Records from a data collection
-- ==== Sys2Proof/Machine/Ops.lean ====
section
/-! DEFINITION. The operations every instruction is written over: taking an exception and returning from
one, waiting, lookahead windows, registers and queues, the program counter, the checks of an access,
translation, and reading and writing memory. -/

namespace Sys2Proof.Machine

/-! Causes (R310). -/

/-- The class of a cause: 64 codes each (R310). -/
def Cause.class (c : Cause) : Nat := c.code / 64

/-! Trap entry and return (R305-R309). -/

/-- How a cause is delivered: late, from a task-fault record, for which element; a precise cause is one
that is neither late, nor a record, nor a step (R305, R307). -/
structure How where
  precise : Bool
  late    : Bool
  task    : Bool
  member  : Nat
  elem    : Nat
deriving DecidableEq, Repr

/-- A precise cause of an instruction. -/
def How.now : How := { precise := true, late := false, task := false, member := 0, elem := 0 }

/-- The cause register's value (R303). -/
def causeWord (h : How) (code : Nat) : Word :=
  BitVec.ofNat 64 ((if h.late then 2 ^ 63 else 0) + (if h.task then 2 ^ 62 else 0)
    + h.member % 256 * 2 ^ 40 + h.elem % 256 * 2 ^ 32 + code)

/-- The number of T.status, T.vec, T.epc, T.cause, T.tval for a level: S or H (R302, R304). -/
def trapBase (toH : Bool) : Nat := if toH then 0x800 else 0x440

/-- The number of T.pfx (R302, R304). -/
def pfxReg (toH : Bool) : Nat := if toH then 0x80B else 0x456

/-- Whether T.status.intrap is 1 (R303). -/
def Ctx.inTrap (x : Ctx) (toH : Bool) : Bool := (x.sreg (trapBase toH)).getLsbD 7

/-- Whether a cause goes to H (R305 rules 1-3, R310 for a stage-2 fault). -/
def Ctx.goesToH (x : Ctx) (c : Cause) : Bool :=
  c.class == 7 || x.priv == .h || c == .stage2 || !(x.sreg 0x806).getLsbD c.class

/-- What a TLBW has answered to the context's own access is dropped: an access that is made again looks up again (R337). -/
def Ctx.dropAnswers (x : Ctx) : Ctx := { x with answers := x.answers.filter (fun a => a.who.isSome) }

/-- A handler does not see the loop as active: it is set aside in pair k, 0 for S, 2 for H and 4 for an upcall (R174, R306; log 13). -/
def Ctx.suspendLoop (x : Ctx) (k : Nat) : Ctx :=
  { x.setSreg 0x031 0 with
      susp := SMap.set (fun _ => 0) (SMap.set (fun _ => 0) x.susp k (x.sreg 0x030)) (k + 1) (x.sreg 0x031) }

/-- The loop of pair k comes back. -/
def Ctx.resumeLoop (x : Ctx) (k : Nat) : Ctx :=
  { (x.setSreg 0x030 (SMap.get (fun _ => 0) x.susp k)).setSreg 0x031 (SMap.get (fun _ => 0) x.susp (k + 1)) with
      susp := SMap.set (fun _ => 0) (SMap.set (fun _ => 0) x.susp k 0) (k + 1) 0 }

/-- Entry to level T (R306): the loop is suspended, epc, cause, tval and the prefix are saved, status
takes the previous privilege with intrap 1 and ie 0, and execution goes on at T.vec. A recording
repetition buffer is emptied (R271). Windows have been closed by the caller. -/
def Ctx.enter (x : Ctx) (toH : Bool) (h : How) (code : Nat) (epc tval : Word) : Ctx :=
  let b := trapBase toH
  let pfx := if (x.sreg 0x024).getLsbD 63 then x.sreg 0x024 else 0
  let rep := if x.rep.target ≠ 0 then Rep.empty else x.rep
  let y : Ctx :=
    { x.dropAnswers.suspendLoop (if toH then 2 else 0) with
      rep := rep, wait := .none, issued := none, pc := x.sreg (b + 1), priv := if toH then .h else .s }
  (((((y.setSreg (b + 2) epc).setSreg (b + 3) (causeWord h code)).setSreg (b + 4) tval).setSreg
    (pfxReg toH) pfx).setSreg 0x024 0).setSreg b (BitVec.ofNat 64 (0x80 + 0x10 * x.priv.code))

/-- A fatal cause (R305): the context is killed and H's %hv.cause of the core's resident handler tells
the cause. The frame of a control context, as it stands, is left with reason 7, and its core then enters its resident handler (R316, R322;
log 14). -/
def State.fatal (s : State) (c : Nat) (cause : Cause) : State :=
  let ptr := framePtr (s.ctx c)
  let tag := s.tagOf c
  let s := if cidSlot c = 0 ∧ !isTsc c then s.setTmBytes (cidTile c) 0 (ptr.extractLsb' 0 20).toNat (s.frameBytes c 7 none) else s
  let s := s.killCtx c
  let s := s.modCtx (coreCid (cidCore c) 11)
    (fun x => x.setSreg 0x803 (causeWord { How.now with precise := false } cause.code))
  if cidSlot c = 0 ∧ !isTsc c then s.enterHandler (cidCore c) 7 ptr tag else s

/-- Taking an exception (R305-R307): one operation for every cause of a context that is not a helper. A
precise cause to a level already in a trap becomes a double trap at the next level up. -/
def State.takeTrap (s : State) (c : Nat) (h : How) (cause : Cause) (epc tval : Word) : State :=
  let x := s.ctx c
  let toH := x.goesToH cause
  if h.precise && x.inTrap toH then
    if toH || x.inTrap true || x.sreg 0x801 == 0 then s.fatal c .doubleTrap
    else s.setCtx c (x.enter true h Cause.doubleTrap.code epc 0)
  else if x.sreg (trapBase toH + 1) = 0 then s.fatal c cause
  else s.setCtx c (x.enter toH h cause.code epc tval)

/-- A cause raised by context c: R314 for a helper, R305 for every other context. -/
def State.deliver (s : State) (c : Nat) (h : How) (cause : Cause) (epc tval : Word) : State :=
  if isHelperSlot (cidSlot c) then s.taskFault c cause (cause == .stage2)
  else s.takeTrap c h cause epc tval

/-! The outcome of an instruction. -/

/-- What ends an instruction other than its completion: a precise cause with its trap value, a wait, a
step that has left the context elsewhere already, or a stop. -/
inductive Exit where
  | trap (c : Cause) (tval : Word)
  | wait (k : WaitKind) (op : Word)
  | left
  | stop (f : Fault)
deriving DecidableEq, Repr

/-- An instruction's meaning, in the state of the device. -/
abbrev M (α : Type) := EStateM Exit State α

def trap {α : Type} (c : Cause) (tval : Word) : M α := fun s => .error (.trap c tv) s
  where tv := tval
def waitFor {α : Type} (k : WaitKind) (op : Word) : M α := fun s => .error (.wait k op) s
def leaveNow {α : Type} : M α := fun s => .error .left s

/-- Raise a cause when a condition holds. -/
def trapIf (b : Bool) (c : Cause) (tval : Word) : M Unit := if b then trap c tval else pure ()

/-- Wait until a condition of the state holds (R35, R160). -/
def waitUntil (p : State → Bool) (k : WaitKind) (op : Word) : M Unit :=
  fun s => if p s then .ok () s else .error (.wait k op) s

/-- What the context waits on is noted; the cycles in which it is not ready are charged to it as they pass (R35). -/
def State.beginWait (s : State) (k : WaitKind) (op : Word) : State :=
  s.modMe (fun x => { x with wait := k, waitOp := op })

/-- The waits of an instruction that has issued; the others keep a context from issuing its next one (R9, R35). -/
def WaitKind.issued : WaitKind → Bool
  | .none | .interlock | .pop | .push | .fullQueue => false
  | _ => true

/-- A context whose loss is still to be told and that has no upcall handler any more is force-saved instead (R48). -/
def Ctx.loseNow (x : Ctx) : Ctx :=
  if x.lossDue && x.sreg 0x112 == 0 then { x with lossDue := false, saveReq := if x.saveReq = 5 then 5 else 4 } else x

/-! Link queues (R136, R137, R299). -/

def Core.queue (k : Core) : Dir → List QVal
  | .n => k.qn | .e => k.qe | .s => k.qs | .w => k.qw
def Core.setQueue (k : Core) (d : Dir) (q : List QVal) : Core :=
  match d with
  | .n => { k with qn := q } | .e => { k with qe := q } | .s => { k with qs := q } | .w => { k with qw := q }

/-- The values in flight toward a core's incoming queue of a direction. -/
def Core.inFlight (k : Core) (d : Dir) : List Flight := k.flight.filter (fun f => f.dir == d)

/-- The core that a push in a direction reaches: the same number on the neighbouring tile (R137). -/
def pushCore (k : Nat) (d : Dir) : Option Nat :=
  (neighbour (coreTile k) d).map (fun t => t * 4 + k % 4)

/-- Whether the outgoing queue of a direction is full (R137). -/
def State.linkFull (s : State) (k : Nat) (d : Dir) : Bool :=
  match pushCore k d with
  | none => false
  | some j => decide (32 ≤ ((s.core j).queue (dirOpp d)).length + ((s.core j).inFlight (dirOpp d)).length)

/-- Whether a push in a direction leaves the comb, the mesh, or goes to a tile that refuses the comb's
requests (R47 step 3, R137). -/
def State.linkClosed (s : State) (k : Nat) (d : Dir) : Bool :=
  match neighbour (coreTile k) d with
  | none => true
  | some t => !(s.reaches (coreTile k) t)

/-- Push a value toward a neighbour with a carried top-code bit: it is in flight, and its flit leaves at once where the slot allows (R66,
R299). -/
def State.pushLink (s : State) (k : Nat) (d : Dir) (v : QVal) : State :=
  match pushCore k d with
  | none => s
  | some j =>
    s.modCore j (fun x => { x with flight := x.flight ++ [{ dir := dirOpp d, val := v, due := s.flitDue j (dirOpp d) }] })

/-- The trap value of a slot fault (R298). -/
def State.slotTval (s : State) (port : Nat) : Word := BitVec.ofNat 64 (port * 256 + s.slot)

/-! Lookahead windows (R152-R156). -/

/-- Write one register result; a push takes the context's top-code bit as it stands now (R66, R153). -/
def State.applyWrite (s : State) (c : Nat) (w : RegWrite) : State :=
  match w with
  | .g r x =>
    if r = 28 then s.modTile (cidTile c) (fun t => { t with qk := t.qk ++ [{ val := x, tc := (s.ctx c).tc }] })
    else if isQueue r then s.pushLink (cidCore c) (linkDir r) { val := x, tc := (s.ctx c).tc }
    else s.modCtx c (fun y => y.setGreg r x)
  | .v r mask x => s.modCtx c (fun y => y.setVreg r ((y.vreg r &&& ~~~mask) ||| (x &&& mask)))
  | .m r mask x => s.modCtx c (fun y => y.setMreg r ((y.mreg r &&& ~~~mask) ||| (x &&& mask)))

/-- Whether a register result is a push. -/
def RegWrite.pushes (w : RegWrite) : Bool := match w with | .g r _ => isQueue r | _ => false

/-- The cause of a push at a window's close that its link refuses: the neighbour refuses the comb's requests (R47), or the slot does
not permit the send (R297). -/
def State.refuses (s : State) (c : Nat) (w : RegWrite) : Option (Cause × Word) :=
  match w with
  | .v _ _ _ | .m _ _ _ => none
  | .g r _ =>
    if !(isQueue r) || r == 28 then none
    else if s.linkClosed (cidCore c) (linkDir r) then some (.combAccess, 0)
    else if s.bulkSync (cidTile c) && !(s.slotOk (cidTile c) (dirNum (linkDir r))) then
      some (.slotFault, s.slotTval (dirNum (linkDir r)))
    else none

WHAT IS BEING ASKED: In the records above, find the line with "def Ctx.inTrap (x"; write out exactly that line and each one after it, stopping after the line with "repetition buffer is".

ANSWER BOX:
def Ctx.inTrap (x : Ctx) (toH : Bool) : Bool := (x.sreg (trapBase toH)).getLsbD 7

/-- Whether a cause goes to H (R305 rules 1-3, R310 for a stage-2 fault). -/
def Ctx.goesToH (x : Ctx) (c : Cause) : Bool :=
  c.class == 7 || x.priv == .h || c == .stage2 || !(x.sreg 0x806).getLsbD c.class

/-- What a TLBW has answered to the context's own access is dropped: an access that is made again looks up again (R337). -/
def Ctx.dropAnswers (x : Ctx) : Ctx := { x with answers := x.answers.filter (fun a => a.who.isSome) }

/-- A handler does not see the loop as active: it is set aside in pair k, 0 for S, 2 for H and 4 for an upcall (R174, R306; log 13). -/
def Ctx.suspendLoop (x : Ctx) (k : Nat) : Ctx :=
  { x.setSreg 0x031 0 with
      susp := SMap.set (fun _ => 0) (SMap.set (fun _ => 0) x.susp k (x.sreg 0x030)) (k + 1) (x.sreg 0x031) }

/-- The loop of pair k comes back. -/
def Ctx.resumeLoop (x : Ctx) (k : Nat) : Ctx :=
  { (x.setSreg 0x030 (SMap.get (fun _ => 0) x.susp k)).setSreg 0x031 (SMap.get (fun _ => 0) x.susp (k + 1)) with
      susp := SMap.set (fun _ => 0) (SMap.set (fun _ => 0) x.susp k 0) (k + 1) 0 }

/-- Entry to level T (R306): the loop is suspended, epc, cause, tval and the prefix are saved, status
takes the previous privilege with intrap 1 and ie 0, and execution goes on at T.vec. A recording
repetition buffer is emptied (R271). Windows have been closed by the caller. -/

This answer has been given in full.